Question

sec∠C - cot∠A = 3x

fraction 7 minus square root of 13 over 18

fraction 6 minus square root of 13 over 7

fraction square root of 13 over 3

square root of 13 over 3

Answer 1

Please help me figure this out!

Answer 2

Okay first lets find the missing side of the triangle with the Pythagorean theorem

Answer 3

a^2+b^2=c^2 ??

Answer 4

yep and were looking for b. a=6 and c=7

Answer 5

36+b^2=49
b^2=13
and b=sqrt(13)
with me so far?

Answer 6

B=13 :)

Answer 7

don forget the square root cuz b^2=13 not b

Answer 8

Oh yeah oops.

Answer 9

No that we know all the sides of the triangle we can get into the trigonometry.
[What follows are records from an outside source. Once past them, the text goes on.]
/-- Direct mode without a capture, one tick before the grace period expires. -/
def silent : State :=
  { direct with
    meas := { Meas.reset with freq := 9000000, mmode := .direct, zeroTicks := 15, winTicks := 3 } }

/-- The next state, when there is one. -/
def after : Result → Option State
  | .next s => some s
  | .fault _ => none
  | .refused _ => none

/-- The refusal, when there is one. -/
def refusal : Result → Option Refusal
  | .next _ => none
  | .fault _ => none
  | .refused r => some r

/-! ## Well-formedness and words -/

theorem test_rd_07_illFormed : (Instr.rd 0x07#8).wellFormed = false := by decide
theorem test_rd_1B_illFormed : (Instr.rd 0x1B#8).wellFormed = false := by decide
theorem test_rd_2A_illFormed : (Instr.rd 0x2A#8).wellFormed = false := by decide
theorem test_rd_1A_wellFormed : (Instr.rd 0x1A#8).wellFormed = true := by decide

/-- Fields written out bit by bit as R80 and R83 lay them out, one word for each format. -/
theorem test_bits_U : decode (0b00000001#8 ++ 0#52 ++ 0b1010#4) = .stimulus (.setFreq 10#56) := by
  decide
theorem test_bits_S :
    decode (0b00000011#8 ++ 0b1111111111111111111111111111#28 ++ 0b1111111111111111111111111011#28) =
      .stimulus (.setTrim (BitVec.ofInt 56 (-5))) := by decide
theorem test_bits_E : decode (0b00000101#8 ++ 0#53 ++ 0b011#3) = .stimulus (.setThresh .t100k) := by
  decide
theorem test_bits_T :
    decode (0b00001000#8 ++ 0#52 ++ 0b0#1 ++ 0b110#3) = .stimulus (.trimStep 6#3 .up) := by decide
theorem test_bits_R : decode (0b00001010#8 ++ 0#48 ++ 0b00101001#8) = .stimulus (.rd 0x29#8) := by
  decide
theorem test_bits_C :
    decode (0b10000010#8 ++ 0#7 ++ 0b0#1 ++ 0b000000000000001010011010#24
        ++ 0b000000000000010100110101#24) =
      .stimulus (.evCapture 1333#24 666#24 false) := by decide
theorem test_bits_Z : decode (0b10000001#8 ++ 0#56) = .stimulus .evGateClose := by decide

theorem test_decode_nop : decode 0x0000000000000000#64 = .stimulus .nop := by decide
theorem test_decode_setFreq :
    decode 0x010000003B9ACA00#64 = .stimulus (.setFreq 1000000000#56) := by decide
theorem test_decode_setDuty : decode 0x02000000000009C4#64 = .stimulus (.setDuty 2500#56) := by decide
theorem test_decode_setTrim :
    decode 0x03FFFFFFFA0A1F00#64 = .stimulus (.setTrim (BitVec.ofInt 56 (-100000000))) := by decide
theorem test_decode_setGate : decode 0x0400000000000001#64 = .stimulus (.setGate .g1s) := by decide
theorem test_decode_setThresh :
    decode 0x0500000000000002#64 = .stimulus (.setThresh .t10k) := by decide
theorem test_decode_setGen : decode 0x0600000000000001#64 = .stimulus (.setGen true) := by decide
theorem test_decode_setMode : decode 0x0700000000000001#64 = .stimulus (.setMode .counter) := by decide
theorem test_decode_trimStep :
    decode 0x080000000000000B#64 = .stimulus (.trimStep 3#3 .down) := by decide
theorem test_decode_synth : decode 0x0900000000000000#64 = .stimulus .synth := by decide
theorem test_decode_rd : decode 0x0A00000000000019#64 = .stimulus (.rd 0x19#8) := by decide
theorem test_decode_evEdge : decode 0x8000000000000000#64 = .stimulus .evEdge := by decide
theorem test_decode_evGateClose : decode 0x8100000000000000#64 = .stimulus .evGateClose := by decide
theorem test_decode_evCapture :
    decode 0x820100003C0000F0#64 = .stimulus (.evCapture 240#24 60#24 true) := by decide
theorem test_decode_evRefTick : decode 0x8300000000000000#64 = .stimulus .evRefTick := by decide
theorem test_decode_reset : decode 0xFF00000000000000#64 = .stimulus .reset := by decide

theorem test_decode_illegal_opcode : decode 0x0B00000000000000#64 = .illegalHostWord := by decide
theorem test_decode_illegal_arg : decode 0x0000000000000001#64 = .illegalHostWord := by decide
theorem test_decode_malformed : decode 0x8000000000000001#64 = .malformedEventWord := by decide

theorem test_tableWord :
    decodeTableWord 64 0x0600000000000001 = some (.setGen true) := by decide
theorem test_tableWord_short : decodeTableWord 56 0x0600000000000000 = some .nop := by decide

theorem test_fetchWord :
    (step (base.withFetchWord 64 0x0600000000000001) = exec (.setGen true) base) := by rfl

/-! ## Text (R97, R98) -/

theorem test_text_trim :
    parseLine "SET_TRIM -5 ; restore".toList = some [.setTrim (BitVec.ofInt 56 (-5))] := by decide
theorem test_text_names :
    parseText "SET_THRESH T10K\nTRIM_STEP 3, DOWN".toList =
      some [.setThresh .t10k, .trimStep 3#3 .down] := by decide
theorem test_text_pseudo :
    parseLine "GATE 2".toList = some [.evEdge, .evEdge, .evGateClose] := by decide
/-- Log 10: `-` before a hexadecimal number, `_` after the last digit, no pattern for a magnitude. -/
theorem test_text_presumed :
    parseLine "SET_TRIM -0x1_0_".toList = some [.setTrim (BitVec.ofInt 56 (-16))] ∧
      parseLine "SET_TRIM 0xFFFFFFFFFFFFFB".toList = none := by decide
theorem test_text_illegal : parseLine "RD 0x07".toList = none := by decide

/-! ## The host's commands -/

theorem test_nop : after (exec .nop direct) = some direct := by decide

/-- R201: 0 is stored as 100. -/
theorem test_setFreq_low : (after (exec (.setFreq 0) base)).map (·.freqSet) = some 100 := by decide
/-- R201, R144: the plan follows. -/
theorem test_setFreq_plan :
    (after (exec (.setFreq 1000000000#56) { generating with plan := Plan.reset })).map (·.plan) =
      some generating.plan := by decide +kernel

/-- R202: 10001 is stored as 10000. -/
theorem test_setDuty_high :
    (after (exec (.setDuty 10001#56) gating)).map (·.dutySet) = some 10000 := by decide
/-- R133: a duty of 3332 quantizes to 0 on the direct path, and R137 drives the pin low. -/
theorem test_setDuty_plan :
    (after (exec (.setDuty 3332#56) generating)).map (fun s => (s.plan.achDuty, s.plan.outMode)) =
      some (0, .staticLow) := by decide +kernel

/-- R203: the largest positive operand is stored as 99_999_999. -/
theorem test_setTrim_high :
    (after (exec (.setTrim 0x7FFFFFFFFFFFFF#56) gating)).map (fun s => (s.trim, s.meas)) =
      some (99999999, Meas.reset) := by decide
/-- R203: 1_000_000 gives `CRYSTAL_REF = 12_001_000_000` and `GATE_TICKS = 1_200_100`. -/
theorem test_setTrim_ref :
    (after (exec (.setTrim 1000000#56) base)).map (fun s => (s.crystalRef, s.gateTicks)) =
      some (12001000000, 1200100) := by decide

/-- R204: the edges counted under the old gate are discarded. -/
theorem test_setGate_counter :
    (after (exec (.setGate .g10s) gating)).map (fun s => (s.ctrl.gateSel, s.meas.gateCount)) =
      some (.g10s, 0) := by decide
theorem test_setGate_generator :
    (after (exec (.setGate .g1s) base)).map (·.gateTicks) = some 12000000 := by decide

/-- R205: `SET_THRESH 0` in Direct mode returns to Gated at once. -/
theorem test_setThresh_counter :
    (after (exec (.setThresh .alwaysGated) direct)).map (·.meas.mmode) = some .gated := by decide
theorem test_setThresh_generator :
    (after (exec (.setThresh .t1M) generating)).map (·.plan) = some generating.plan := by decide

/-- R206: off, every plan register is 0; on again, the same plan is back. -/
theorem test_setGen_off :
    (after (exec (.setGen false) generating)).map (·.plan) = some Plan.reset := by decide
theorem test_setGen_on :
    (after (exec (.setGen true) { generating with ctrl := Ctrl.reset, plan := Plan.reset })) =
      some generating := by decide +kernel

/-- R207: to Counter mode, `CTRL` reads 0x03 and the plan is gone. -/
theorem test_setMode_counter :
    (after (exec (.setMode .counter) generating)).map (fun s => (s.regRead 0x00#8, s.plan)) =
      some (3, Plan.reset) := by decide
/-- R207: `SET_MODE 1` in Counter mode restarts the measurement. -/
theorem test_setMode_same :
    (after (exec (.setMode .counter) direct)).map (·.meas) = some Meas.reset := by decide

/-- R208: from 99_999_990 up by 10, the clamp. -/
theorem test_trimStep_clamp :
    (after (exec (.trimStep 1 .up) { base with trim := 99999990 })).map (·.trim) =
      some 99999999 := by decide
/-- R208: from 0 down by 1000. -/
theorem test_trimStep_down :
    (after (exec (.trimStep 3 .down) base)).map (·.crystalRef) = some 11999999000 := by decide

/-- R140: `SYNTH` leaves a current plan as it is. -/
theorem test_synth_current : after (exec .synth generating) = some generating := by decide +kernel
theorem test_synth_counter : after (exec .synth gating) = some gating := by decide

/-- R211: `TRIM = -5` reads sign-extended. -/
theorem test_rd_trim :
    (after (exec (.rd 0x03#8) { base with trim := BitVec.ofInt 28 (-5) })).map (·.readPort) =
      some 0xFFFFFFFFFFFFFFFB#64 := by decide
/-- R63: an unmapped index shows 0 and sets `ILLEGAL`. -/
theorem test_rd_unmapped :
    after (step { base with readPort := 7, trace := [0x0A00000000000007#64] }) =
      some { base with illegal := true } := by decide

/-! ## The events -/

/-- R151: the wrap. -/
theorem test_evEdge_wrap :
    (after (exec .evEdge { gating with
      meas := { gating.meas with gateCount := 16777215 } })).map
        (fun s => (s.meas.gateCount, s.meas.gateOvf)) = some (0, 1) := by decide
/-- U1: the tally that does not fit. -/
theorem test_evEdge_misfit :
    refusal (exec .evEdge { gating with
      meas := { gating.meas with gateCount := 16777215, gateOvf := 65535 } }) =
        some .resultMisfit := by decide

/-- R188 item 5: 9000 edges in 1 s snap to 9_000_000, below the band: to Direct, cool-down 3. -/
theorem test_evGateClose_switch :
    (after (exec .evGateClose gating)).map (fun s => (s.meas.freq, s.meas.mmode, s.meas.block)) =
      some (9000000, .direct, 3) := by decide
/-- R154: the corner of the strict comparison, and truncation toward zero. -/
theorem test_smooth :
    smooth 10000000 10010000 = 10001250 ∧ smooth 9991250 9990000 = 9991094 := by decide

/-- R157: one more capture of the example. -/
theorem test_evCapture :
    (after (exec (.evCapture 1333 666 true) direct)).map
      (fun s => (s.meas.accPeriod, s.meas.accDuty, s.meas.accEdges, s.meas.accOvf, s.meas.act)) =
        some (9331, 4662, 7, true, true) := by decide
theorem test_evCapture_ignored : after (exec (.evCapture 1 1 true) gating) = some gating := by decide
Lets just change it all to sines and cosines cuz those are the easy ones

Answer 10

Alright :)

Answer 11

so what is sec in terms of sin and cos?

Answer 12

Sec < = Hypotenuse/Adjacent

Answer 13

Okay that works. its the secant of C so whats adjacent to C and whats the hypotenuse

Answer 14

Adjacent is square root of 13 and Hypotenuse is 7 right?

Answer 15

Adjacent to angle C is 6 cuz sqrt(13) is segment AB which is opposite to C but the hypotenuse is 7 so sec (C)=hyp/adj=7/6 got it?

Answer 16

Ohh yeah I get those mixed up your right haha okay I got it. :)

Answer 17

Now move on to cotangent of A. First, what's cotangent?

Answer 18

Cotangent Adjacent/Opposite so therefore Adjacent 13 and Opposite 6 right?

Answer 19

??

Answer 20

Sorry. I had to eat dinner. sqrt(13) not 13 but yes thats right though.

Answer 21

so you end up with 7/6-sqrt(13)/6=3x got it?

Answer 22

Ohh okay! 6X3=18 so 7- sqr. of 13 over 18??

Answer 23

Yah exactly!

Answer 24

Wow thanks ! haha I get it now.

Answer 25

No problem!